In general, students perceived our nation as not living up to stated American ideals well. For example, 77 percent of students said the country is doing a poor job of assisting those in poverty; 72 percent believed the U.S. does a poor job in providing health care. Only 43 percent felt we are doing a good to excellent job as a symbol of democracy to the rest of the world. And only 33 percent believed the government was doing a good to excellent job in representing the best interests of its citizens.

On a positive note, students’ commitment to help others is on the increase: 74 percent report having been involved in activities to help their communities. So, you want to make the world a better place. Unfortunately, the surveyed students reported little interest (only 38 percent) in trying to “fix it” by being politically engaged or running for office.

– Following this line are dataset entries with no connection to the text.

/-- The fields of an instruction word; none for an event, which no word encodes. -/
def Instr.fields : Instr → Option Fields
  | .sadd c d a b => some (mkD c 0#4 0x00#6 d a.enc b.enc 0#10 0#2)
  | .ssub c d a b => some (mkD c 0#4 0x01#6 d a.enc b.enc 0#10 0#2)
  | .smul c d a b => some (mkD c 0#4 0x02#6 d a.enc b.enc 0#10 0#2)
  | .smin c u d a b => some (mkD c 0#4 0x03#6 d a.enc b.enc 0#10 (mBit u))
  | .smax c u d a b => some (mkD c 0#4 0x04#6 d a.enc b.enc 0#10 (mBit u))
  | .sand c d a b => some (mkD c 0#4 0x05#6 d a.enc b.enc 0#10 0#2)
  | .sor c d a b => some (mkD c 0#4 0x06#6 d a.enc b.enc 0#10 0#2)
  | .sxor c d a b => some (mkD c 0#4 0x07#6 d a.enc b.enc 0#10 0#2)
  | .sandn c d a b => some (mkD c 0#4 0x08#6 d a.enc b.enc 0#10 0#2)
  | .snot c d a => some (mkD c 0#4 0x09#6 d a.enc 0#10 0#10 0#2)
  | .sshl c d a b => some (mkD c 0#4 0x0A#6 d a.enc b.enc 0#10 0#2)
  | .sshr c d a b => some (mkD c 0#4 0x0B#6 d a.enc b.enc 0#10 0#2)
  | .ssar c d a b => some (mkD c 0#4 0x0C#6 d a.enc b.enc 0#10 0#2)
  | .smov c d a => some (mkD c 0#4 0x0D#6 d a.enc 0#10 0#10 0#2)
  | .ssel c d p a b => some (mkD c 0#4 0x0E#6 d p.enc a.enc b.enc 0#2)
  | .spopc c d a => some (mkD c 0#4 0x0F#6 d a.enc 0#10 0#10 0#2)
  | .sffs c d a => some (mkD c 0#4 0x10#6 d a.enc 0#10 0#10 0#2)
  | .sfls c d a => some (mkD c 0#4 0x11#6 d a.enc 0#10 0#10 0#2)
  | .srdlane c w d a l => some (mkD c 0#4 0x12#6 d a.enc l.enc 0#10 (mBit w))
  | .scmp c cc u d a b => some (mkD c 0#4 (0x18#6 + cc.enc) d a.enc b.enc 0#10 (mBit u))
  | .iadd c sat ty d a b => some (mkD c 1#4 0x00#6 d a.enc b.enc ty.enc (mBit sat))
  | .isub c sat ty d a b => some (mkD c 1#4 0x01#6 d a.enc b.enc ty.enc (mBit sat))
  | .imul c sat ty d a b => some (mkD c 1#4 0x02#6 d a.enc b.enc ty.enc (mBit sat))
  | .imulh c ty d a b => some (mkD c 1#4 0x03#6 d a.enc b.enc ty.enc 0#2)
  | .imad c u d a b e => some (mkD c 1#4 0x04#6 d a.enc b.enc e.enc (mBit u))
  | .idiv c ty d a b => some (mkD c 1#4 0x05#6 d a.enc b.enc ty.enc 0#2)
  | .irem c ty d a b => some (mkD c 1#4 0x06#6 d a.enc b.enc ty.enc 0#2)
  | .imin c ty d a b => some (mkD c 1#4 0x07#6 d a.enc b.enc ty.enc 0#2)
  | .imax c ty d a b => some (mkD c 1#4 0x08#6 d a.enc b.enc ty.enc 0#2)
  | .iabs c sat ty d a => some (mkD c 1#4 0x09#6 d a.enc 0#10 ty.enc (mBit sat))
  | .vand c d a b => some (mkD c 1#4 0x0A#6 d a.enc b.enc 0#10 0#2)
  | .vor c d a b => some (mkD c 1#4 0x0B#6 d a.enc b.enc 0#10 0#2)
  | .vxor c d a b => some (mkD c 1#4 0x0C#6 d a.enc b.enc 0#10 0#2)
  | .vandn c d a b => some (mkD c 1#4 0x0D#6 d a.enc b.enc 0#10 0#2)
  | .vnot c d a => some (mkD c 1#4 0x0E#6 d a.enc 0#10 0#10 0#2)
  | .shl c d a b => some (mkD c 1#4 0x0F#6 d a.enc b.enc 0#10 0#2)
  | .shr c d a b => some (mkD c 1#4 0x10#6 d a.enc b.enc 0#10 0#2)
  | .sar c d a b => some (mkD c 1#4 0x11#6 d a.enc b.enc 0#10 0#2)
  | .rot c d a b => some (mkD c 1#4 0x12#6 d a.enc b.enc 0#10 0#2)
  | .bfe c sx d a b => some (mkD c 1#4 0x13#6 d a.enc b.enc 0#10 (mBit sx))
  | .bfi c d a b e => some (mkD c 1#4 0x14#6 d a.enc b.enc e.enc 0#2)
  | .popc c d a => some (mkD c 1#4 0x15#6 d a.enc 0#10 0#10 0#2)
  | .clz c d a => some (mkD c 1#4 0x16#6 d a.enc 0#10 0#10 0#2)
  | .brev c d a => some (mkD c 1#4 0x17#6 d a.enc 0#10 0#10 0#2)
  | .icmp c cc u d a b => some (mkD c 1#4 (0x18#6 + cc.enc) d a.enc b.enc 0#10 (mBit u))
  | .sel c w d p a b => some (mkD c 1#4 0x1E#6 d p.enc a.enc b.enc (mBit w))
  | .mov c w as d a => some (mkD c 1#4 0x1F#6 d a.enc 0#10 (encTagOpt as) (mBit w))
  | .movs c w d p a => some (mkD c 1#4 0x20#6 d p.enc a.enc 0#10 (mBit w))
  | .fadd c r d a b => some (mkD c 2#4 0x00#6 d a.enc b.enc 0#10 r.enc)
  | .fsub c r d a b => some (mkD c 2#4 0x01#6 d a.enc b.enc 0#10 r.enc)
  | .fmul c r d a b => some (mkD c 2#4 0x02#6 d a.enc b.enc 0#10 r.enc)
  | .ffma c r d a b e => some (mkD c 2#4 0x03#6 d a.enc b.enc e.enc r.enc)
  | .fmin c d a b => some (mkD c 2#4 0x04#6 d a.enc b.enc 0#10 0#2)
  | .fmax c d a b => some (mkD c 2#4 0x05#6 d a.enc b.enc 0#10 0#2)
  | .fdiv c r d a b => some (mkD c 2#4 0x06#6 d a.enc b.enc 0#10 r.enc)
  | .fsqrt c r d a => some (mkD c 2#4 0x07#6 d a.enc 0#10 0#10 r.enc)
  | .fcmp c fc d a b => some (mkD c 2#4 (0x08#6 + fc.enc) d a.enc b.enc 0#10 0#2)
  | .frnd c r d a => some (mkD c 2#4 0x10#6 d a.enc 0#10 0#10 r.enc)
  | .fclass c d a => some (mkD c 2#4 0x11#6 d a.enc 0#10 0#10 0#2)
  | .fscl c r d a b => some (mkD c 2#4 0x12#6 d a.enc b.enc 0#10 r.enc)
  | .fdot2 c r d a b e => some (mkD c 2#4 0x13#6 d a.enc b.enc e.enc r.enc)
  | .fdot4 c r d a b e => some (mkD c 2#4 0x14#6 d a.enc b.enc e.enc r.enc)
  | .cvt c r cv d a => some (mkD c 3#4 0x00#6 d a.enc cv.enc (encTagOpt cv.src) r.enc)
  | .cvts c cv d a => some (mkD c 3#4 0x01#6 d a.enc cv.enc (encTagOpt cv.src) 0#2)
  | .pack c d a b e => some (mkD c 3#4 0x02#6 d a.enc b.enc e.enc 0#2)
  | .unpk c d a b => some (mkD c 3#4 0x03#6 d a.enc b.enc 0#10 0#2)
  | .frcp c d a => some (mkD c 3#4 0x08#6 d a.enc 0#10 0#10 0#2)
  | .frsq c d a => some (mkD c 3#4 0x09#6 d a.enc 0#10 0#10 0#2)
  | .fexp2 c d a => some (mkD c 3#4 0x0A#6 d a.enc 0#10 0#10 0#2)
  | .flog2 c d a => some (mkD c 3#4 0x0B#6 d a.enc 0#10 0#10 0#2)
  | .fsin c d a => some (mkD c 3#4 0x0C#6 d a.enc 0#10 0#10 0#2)
  | .fcos c d a => some (mkD c 3#4 0x0D#6 d a.enc 0#10 0#10 0#2)
  | .ftanh c d a => some (mkD c 3#4 0x0E#6 d a.enc 0#10 0#10 0#2)
  | .shfl c mode w d a b => some (mkD c 4#4 0x00#6 d a.enc b.enc (if w then 1#10 else 0#10) mode.enc)
  | .vote c vk d a => some (mkD c 4#4 0x01#6 d a.enc 0#10 0#10 vk.enc)
  | .mpref c incl d a => some (mkD c 4#4 0x02#6 d a.enc 0#10 0#10 (mBit incl))
  | .lbcast c w d a b => some (mkD c 4#4 0x03#6 d a.enc b.enc 0#10 (mBit w))
  | .lreduce c op d a => some (mkD c 4#4 0x04#6 d a.enc 0#10 0#10 op.enc)
  | .mshape c kax d a b e => some (mkN c 5#4 0x00#6 (mNumEnc9 d) a.enc b.enc e.enc (mBit kax))
  | .mzero c d => some (mkN c 5#4 0x01#6 (mNumEnc9 d) 0#10 0#10 0#10 0#2)
  | .mid c d => some (mkN c 5#4 0x02#6 (mNumEnc9 d) 0#10 0#10 0#10 0#2)
  | .mld c sp p d a b => some (mkN c 5#4 0x03#6 (mNumEnc9 d) a.enc b.enc (0#1 ++ sp.enc ++ p) 0#2)
  | .mst c sp p a b m => some (mkN c 5#4 0x04#6 (sp.enc ++ p) a.enc b.enc (mNumEnc m) 0#2)
  | .mget c d a r e => some (mkD c 5#4 0x05#6 d (mNumEnc a) r.enc e.enc 0#2)
  | .mput c d a r e => some (mkN c 5#4 0x06#6 (mNumEnc9 d) a.enc r.enc e.enc 0#2)
  | .mmul c acc neg d a b => some (mkN c 5#4 0x07#6 (mNumEnc9 d) (mNumEnc a) (mNumEnc b) 0#10 (mBits neg acc))
  | .mmult c acc neg d a b => some (mkN c 5#4 0x08#6 (mNumEnc9 d) (mNumEnc a) (mNumEnc b) 0#10 (mBits neg acc))
  | .mtmul c acc neg d a b => some (mkN c 5#4 0x09#6 (mNumEnc9 d) (mNumEnc a) (mNumEnc b) 0#10 (mBits neg acc))
  | .madd c d a b => some (mkN c 5#4 0x0A#6 (mNumEnc9 d) (mNumEnc a) (mNumEnc b) 0#10 0#2)
  | .msub c d a b => some (mkN c 5#4 0x0B#6 (mNumEnc9 d) (mNumEnc a) (mNumEnc b) 0#10 0#2)
  | .mscal c d a f => some (mkN c 5#4 0x0C#6 (mNumEnc9 d) (mNumEnc a) f.enc 0#10 0#2)
  | .mhad c d a b => some (mkN c 5#4 0x0D#6 (mNumEnc9 d) (mNumEnc a) (mNumEnc b) 0#10 0#2)
  | .mtr c d a => some (mkN c 5#4 0x0E#6 (mNumEnc9 d) (mNumEnc a) 0#10 0#10 0#2)
  | .mcvt c kax tgt d a => some (mkN c 5#4 0x0F#6 (mNumEnc9 d) (mNumEnc a) tgt.encInline 0#10 (mBit kax))
  | .mring c dir d a => some (mkN c 5#4 0x10#6 (mNumEnc9 d) (mNumEnc a) 0#10 0#10 dir.enc)
  | .minv c d a t => some (mkN c 6#4 0x00#6 (mNumEnc9 d) (mNumEnc a) (sNumEnc t) 0#10 0#2)
  | .mlu c d a t p => some (mkN c 6#4 0x01#6 (mNumEnc9 d) (mNumEnc a) (sNumEnc t) (p.setWidth 10) 0#2)
  | .mlus c d a b p => some (mkN c 6#4 0x02#6 (mNumEnc9 d) (mNumEnc a) (mNumEnc b) p.enc 0#2)
  | .mchol c d a t => some (mkN c 6#4 0x03#6 (mNumEnc9 d) (mNumEnc a) (sNumEnc t) 0#10 0#2)
  | .mexp c d a => some (mkN c 6#4 0x04#6 (mNumEnc9 d) (mNumEnc a) 0#10 0#10 0#2)
  | .mtrq c d a => some (mkN c 6#4 0x05#6 (mNumEnc9 d) (mNumEnc a) 0#10 0#10 0#2)
  | .mnrm1 c d a => some (mkD c 6#4 0x06#6 d (mNumEnc a) 0#10 0#10 0#2)
  | .minvT c d a t => some (mkN c 6#4 0x08#6 (mNumEnc9 d) (mNumEnc a) (sNumEnc t) 0#10 0#2)
  | .mluT c d a t p => some (mkN c 6#4 0x09#6 (mNumEnc9 d) (mNumEnc a) (sNumEnc t) (p.setWidth 10) 0#2)
  | .mcholT c d a t => some (mkN c 6#4 0x0B#6 (mNumEnc9 d) (mNumEnc a) (sNumEnc t) 0#10 0#2)
  | .lds c l d a b => some (mkD c 7#4 (0x00#6 + l.fmt.code.setWidth 6) d a.enc b.enc (l.q.enc ++ l.disp) l.mode.enc)
  | .ldc c l d a b => some (mkD c 7#4 (0x14#6 + l.fmt.code.setWidth 6) d a.enc b.enc (l.q.enc ++ l.disp) l.mode.enc)
  | .ldd c l d a b => some (mkD c 7#4 (0x21#6 + l.fmt.code.setWidth 6) d a.enc b.enc (l.q.enc ++ l.disp) l.mode.enc)
  | .ldp c l d a b => some (mkD c 7#4 (0x2E#6 + l.fmt.code.setWidth 6) d a.enc b.enc (l.q.enc ++ l.disp) l.mode.enc)
  | .sts c l a b v => some (mkN c 7#4 0x10#6 (l.q.enc ++ l.disp) a.enc b.enc v.enc l.mode.enc)
  | .stc c l a b v => some (mkN c 7#4 0x11#6 (l.q.enc ++ l.disp) a.enc b.enc v.enc l.mode.enc)
  | .std c l a b v => some (mkN c 7#4 0x12#6 (l.q.enc ++ l.disp) a.enc b.enc v.enc l.mode.enc)
  | .stp c l a b v => some (mkN c 7#4 0x13#6 (l.q.enc ++ l.disp) a.enc b.enc v.enc l.mode.enc)
  | .bcp c out box d a n o => some (mkN c 8#4 0x00#6 (sNumEnc9 d) a.enc n.enc o.enc (mBits out box))
  | .bcpm c box d a n o => some (mkN c 8#4 0x01#6 (sNumEnc9 d) a.enc (sNumEnc n) o.enc (mBit box))
  | .bfill c out d a n o => some (mkN c 8#4 0x02#6 (sNumEnc9 d) a.enc n.enc o.enc (mBits out false))
  | .bfillEmpty c d n o => some (mkN c 8#4 0x02#6 (sNumEnc9 d) 0#10 n.enc o.enc 1#2)
  | .bpref c a n => some (mkN c 8#4 0x03#6 0#9 a.enc n.enc 0#10 0#2)
  | .bobj c o n => some (mkN c 8#4 0x04#6 0#9 o.enc n.enc 0#10 0#2)
  | .barv c o => some (mkN c 8#4 0x05#6 0#9 o.enc 0#10 0#10 0#2)
  | .bwait c o p => some (mkN c 8#4 0x06#6 0#9 o.enc p.enc 0#10 0#2)
  | .bcommit c => some (mkN c 8#4 0x07#6 0#9 0#10 0#10 0#10 0#2)
  | .bwaitn c n => some (mkN c 8#4 0x08#6 0#9 n.enc 0#10 0#10 0#2)
  | .bquery c d (.obj o) => some (mkD c 8#4 0x09#6 d o.enc 0x1D0#10 0#10 0#2)
  | .bquery c d .batches => some (mkD c 8#4 0x09#6 d 0#10 0x1D1#10 0#10 0#2)
  | .bquery c d .slots => some (mkD c 8#4 0x09#6 d 0#10 0x1D2#10 0#10 0#2)
  | .gath c mode fmt d a b => some (mkD c 9#4 0x00#6 d a.enc b.enc fmt.encInline mode.enc)
  | .gaths c w sx d a b o => some (mkN c 9#4 0x01#6 (sNumEnc9 d) a.enc b.enc o.enc (mBits w sx))
  | .scat c mode a b v => some (mkN c 9#4 0x02#6 0#9 a.enc b.enc v.enc mode.enc)
  | .scata c mode a b v => some (mkN c 9#4 0x03#6 0#9 a.enc b.enc v.enc mode.enc)
  | .ldspl c mode d a b => some (mkN c 9#4 0x04#6 (mNumEnc9 d) a.enc b.enc 0#10 mode.enc)
  | .hacc c d k key v => some (mkN c 9#4 0x05#6 (sNumEnc9 d) (kNumEnc k) key.enc v.enc 0#2)
  | .atom c op w u al none a b => some (mkN c 0xA#4 op.enc 0#9 a.enc b.enc (al.enc false) (mBits w u))
  | .atom c op w u al (some d) a b => some (mkD c 0xA#4 op.enc d a.enc b.enc (al.enc true) (mBits w u))
  | .cas c w al d a b => some (mkD c 0xA#4 0x10#6 d a.enc b.enc (al.enc true) (mBits w false))
  | .ldx c w al d a => some (mkD c 0xA#4 0x11#6 d a.enc 0#10 (al.enc true) (mBits w false))
  | .stx c w al d a b => some (mkD c 0xA#4 0x12#6 d a.enc b.enc (al.enc true) (mBits w false))
  | .fence c sc ord => some (mkN c 0xA#4 0x13#6 0#9 0#10 0#10 (0#2 ++ sc.enc ++ ord.enc ++ 0#2) 0#2)
  | .bar c => some (mkN c 0xA#4 0x14#6 0#9 0#10 0#10 0#10 0#2)
  | .bara c d => some (mkD c 0xA#4 0x15#6 d 0#10 0#10 0#10 0#2)
  | .barw c t => some (mkN c 0xA#4 0x16#6 0#9 t.enc 0#10 0#10 0#2)
  | .sbar c sc n => some (mkN c 0xA#4 0x17#6 0#9 n.enc 0#10 (0#2 ++ sc.enc ++ 0#5) 0#2)
  | .sbarGrid c => some (mkN c 0xA#4 0x17#6 0#9 0#10 0#10 0#10 1#2)
  | .nsend c dir a => some (mkN c 0xA#4 0x18#6 0#9 a.enc 0#10 0#10 dir.enc)
  | .nrecv c dir d => some (mkD c 0xA#4 0x19#6 d 0#10 0#10 0#10 dir.enc)
  | .yield c => some (mkN c 0xA#4 0x1A#6 0#9 0#10 0#10 0#10 0#2)
  | .sleep c n => some (mkN c 0xA#4 0x1B#6 0#9 n.enc 0#10 0#10 0#2)
  | .nop c => some (mkN c 0xB#4 0x00#6 0#9 0#10 0#10 0#10 0#2)
  | .bra c off => some (mkN c 0xB#4 0x01#6 (off.extractLsb' 10 9) 0#10 (off.extractLsb' 0 10) 0#10 0#2)
  | .brc c off r p => some (mkN c 0xB#4 0x02#6 (off.extractLsb' 10 9) p.enc (off.extractLsb' 0 10) r 0#2)
  | .brcBlk c off r p => some (mkN c 0xB#4 0x0A#6 (off.extractLsb' 10 9) p.enc (off.extractLsb' 0 10) r 0#2)
  | .brcBlkKeep c off r p => some (mkN c 0xB#4 0x0B#6 (off.extractLsb' 10 9) p.enc (off.extractLsb' 0 10) r 0#2)
  | .brx c a => some (mkN c 0xB#4 0x03#6 0#9 a.enc 0#10 0#10 0#2)
  | .call c off link => some (mkN c 0xB#4 0x04#6 (off.extractLsb' 10 9) (link.setWidth 10) (off.extractLsb' 0 10) 0#10 0#2)
  | .ret c l => some (mkN c 0xB#4 0x05#6 0#9 l.enc 0#10 0#10 0#2)
  | .join c => some (mkN c 0xB#4 0x06#6 0#9 0#10 0#10 0#10 0#2)
  | .regroup c => some (mkN c 0xB#4 0x07#6 0#9 0#10 0#10 0#10 0#2)
  | .exit c => some (mkN c 0xB#4 0x08#6 0#9 0#10 0#10 0#10 0#2)
  | .spawn c e v f => some (mkN c 0xB#4 0x09#6 0#9 e.enc (v.setWidth 10) f.enc 0#2)
  | .dx mode mask => some (mkN ⟨0#8, none, none⟩ 0xC#4 0x00#6 (mask.setWidth 9) 0#10 0#10 0#10 mode.enc)
  | .tget c k d a => some (mkD c 0xC#4 0x01#6 d a.enc 0#10 0#10 k)
  | .tset c k d a => some (mkD c 0xC#4 0x02#6 d a.enc 0#10 0#10 k)
  | .tzero c mask d => some (mkD c 0xC#4 0x03#6 d 0#10 (mask.setWidth 10) 0#10 0#2)
  | .tseed c k d => some (mkD c 0xC#4 0x04#6 d 0#10 0#10 0#10 k)
  | .finf c d cap fs => some (mkD c 0xD#4 0x00#6 d cap.enc (0x1D0#10 + fs.setWidth 10) 0#10 0#2)
  | .frdv c w k d cap r => some (mkD c 0xD#4 0x01#6 d cap.enc r.enc (k.setWidth 10) (mBit w))
  | .fwrv c w k r cap v => some (mkD c 0xD#4 0x02#6 r cap.enc v.enc (k.setWidth 10) (mBit w))
  | .frds c d cap r => some (mkD c 0xD#4 0x03#6 d cap.enc r.enc 0#10 0#2)
  | .fwrs c r cap v => some (mkD c 0xD#4 0x04#6 r cap.enc v.enc 0#10 0#2)
  | .frdm c k (.m d) cap r => some (mkN c 0xD#4 0x05#6 (mNumEnc9 d) cap.enc (mNumEnc r) (k.setWidth 10) 0#2)
  | .frdm c k d cap r => some (mkD c 0xD#4 0x05#6 d cap.enc (mNumEnc r) (k.setWidth 10) 1#2)
  | .fwrm c k r cap a => some (mkN c 0xD#4 0x06#6 (mNumEnc9 r) cap.enc (mNumEnc a) (k.setWidth 10) 0#2)
  | .frsmRetry c cap => some (mkN c 0xD#4 0x07#6 0#9 cap.enc 0#10 0#10 0#2)
  | .frsmSkip c cap => some (mkN c 0xD#4 0x07#6 0#9 cap.enc 0#10 0#10 1#2)
  | .frsmPc c cap p => some (mkN c 0xD#4 0x07#6 0#9 cap.enc p.enc 0#10 2#2)
  | .frsmStep c cap => some (mkN c 0xD#4 0x07#6 0#9 cap.enc 0#10 0#10 3#2)
  | .fkilLanes c cap p => some (mkN c 0xD#4 0x08#6 0#9 cap.enc p.enc 0#10 0#2)
  | .fkilCoh c cap => some (mkN c 0xD#4 0x08#6 0#9 cap.enc 0#10 0#10 1#2)
  | .fkilGrid c cap => some (mkN c 0xD#4 0x08#6 0#9 cap.enc 0#10 0#10 2#2)
  | .frel c cap => some (mkN c 0xD#4 0x09#6 0#9 cap.enc 0#10 0#10 0#2)
  | .srd c d n => some (mkD c 0xE#4 0x00#6 d 0#10 n 0#10 0#2)
  | .swr c n a => some (mkN c 0xE#4 0x01#6 0#9 a.enc n 0#10 0#2)
  | .brk c => some (mkN c 0xE#4 0x02#6 0#9 0#10 0#10 0#10 0#2)
  | .trap c n => some (mkN c 0xE#4 0x03#6 0#9 0#10 (n.setWidth 10) 0#10 0#2)
  | .tlbinvPage c a => some (mkN c 0xE#4 0x04#6 0#9 a.enc 0#10 0#10 0#2)
  | .tlbinvPasid c => some (mkN c 0xE#4 0x04#6 0#9 0#10 0#10 0#10 1#2)
  | .icinvRange c a n => some (mkN c 0xE#4 0x05#6 0#9 a.enc n.enc 0#10 0#2)
  | .icinvAll c => some (mkN c 0xE#4 0x05#6 0#9 0#10 0#10 0#10 1#2)
  | .mbxr c acq d j w => some (mkD c 0xE#4 0x06#6 d 0#10 (0#3 ++ j ++ w) 0#10 (mBit acq))
  | .mbxw c post j w a => some (mkN c 0xE#4 0x07#6 0#9 a.enc (0#3 ++ j ++ w) 0#10 (mBit post))
  | .psamp c none => some (mkN c 0xE#4 0x08#6 0#9 0#10 0#10 0#10 0#2)
  | .psamp c (some a) => some (mkN c 0xE#4 0x08#6 0#9 a.enc 0#10 0#10 0#2)
  | .ckpt c => some (mkN c 0xE#4 0x09#6 0#9 0#10 0#10 0#10 0#2)
  | _ => none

I'd like to urge you not to succumb to the temptation of blaming or praising those in public office—from the president to local politicians—but to accept the responsibility for our democracy and for making the public life of our community, country, and world better.

Making democracy work in this country can become an example for it to work around the world; making the world more humane and just for poor and rich alike will happen only with our responsible involvement.

Yesterday, Sept. 17, was the anniversary of the signing of the U.S. Constitution in 1787. Our Constitution encompasses the fundamental principles by which the United States is governed, including the separation of powers and the system of checks and balances between three branches of government: executive, legislative, and judicial. The Bill of Rights—the first 10 amendments to the Constitution, passed in 1791—outlines the protection for individual rights, and because we are free from government invasion of personal privacy, we also have responsibilities for our democracy.

Our Constitution guarantees our freedom to worship God as we wish, to speak as we wish, and to participate in the political process and to vote as we wish. Too often we take for granted these freedoms, especially to vote our conscience. But these freedoms demand responsible involvement by all of us.

I encourage you to study and debate the issues, to pay attention to current events, to take the time to inform yourselves so that you can vote wisely. I urge you to be intelligent, engaged citizens who understand the principles of democracy and democratic decision-making, of constitutional and civil rights.

I encourage all of us to be registered to vote—and then to cast informed ballots.

I hope all of you students will practice on campus now what you should and will do for our country and the world in the future. I encourage you to participate in student government and student publications; in intramurals and the arts, like drama or music; in campus ministry programs; the Arrupe academic program; and your Residential Learning Center projects—I encourage you to vote for your student representatives.

When we say that your Santa Clara, Jesuit education prepares you to become persons of competence, conscience, and compassion, it also means you must learn to become engaged citizens of this community, of the country of your birth, and of the world—and then you will make the world a better place for people of all walks of life.

Thank you all for being a part of this community and for your commitment to fashioning more humane and just communities and the global village we call the world.